Después de todo, Stanislav tenía razón: «No hay modo de evadirse una vez que se está dentro. Si uno tiene la suerte de escapar del barco, ellos te encuentran en uno o dos días y te llevan directamente a otro barco de la muerte. ¿Qué otra cosa podrían hacer contigo? De algún modo tienen que sacarte, y no pueden deportarte, toda vez que careces de país.»

– Pero Lavski, ¿cómo pueden obligarme a que me enrole nuevamente? No pueden.

– ¡Ah! ¿Conque no pueden? Ya verás cómo sí. El capitán, siempre necesitado de brazos, paga una o dos libras porque te obliguen a regresar, jurándoles que te alistó cerrando el trato en una taberna y que te dio dos guineas adelantadas. Y un capitán, honesto hombre como él, siempre tiene razón, en tanto que el marinero mugroso está siempre borracho y equivocado. Aunque el capitán jamás te haya visto, ni lo hayas visto tú a él, como te necesita, te reclama como desertor. Y no trates de acogerte a la justicia, porque caerás en una trampa. El capitán jura y ¿qué será entonces de ti? Te acusarán de perjurio y te cobrarán diez libras, dejándote bajo la custodia del capitán. Después trabajarás durante medio año sin remuneración alguna, debido a las diez libras por las que tienes que responder.

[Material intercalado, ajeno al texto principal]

-- ==== Sys2Proof/Decode.lean ====
section
/-! DEFINITION. The command that a word spells. -/

/-- The opcode table gives no row any bits, so no word spells a command (log entry 4). -/
def Sys2Proof.decodeTableWord (_nbits _w : Nat) : Option Sys2Proof.Instr := none
end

Quedé horrorizado al escuchar aquella espantosa historia de la moderna esclavitud. Entonces dije:

– Lavski, que Dios me ayude y bendiga mi alma extraviada; debe haber alguna justicia en este mundo.

– Hay justicia en este mundo. Montones de ella, pero no para los marineros y tampoco para los trabajadores que buscan dificultades. La justicia es para las gentes que pueden pagarla, y nosotros no somos de esos. Todos saben que uno no puede recurrir al cónsul, pues si uno pudiera no estaría en el Yorikke; hasta los niños saben quién y qué es uno. Si pudiéramos acudir al cónsul, nada ocurriría; pero los cónsules de nuestro país no son nuestros cónsules. Nosotros no podemos pagar cuotas ni deslizar un billete de cien dólares entre los papeles de su escritorio.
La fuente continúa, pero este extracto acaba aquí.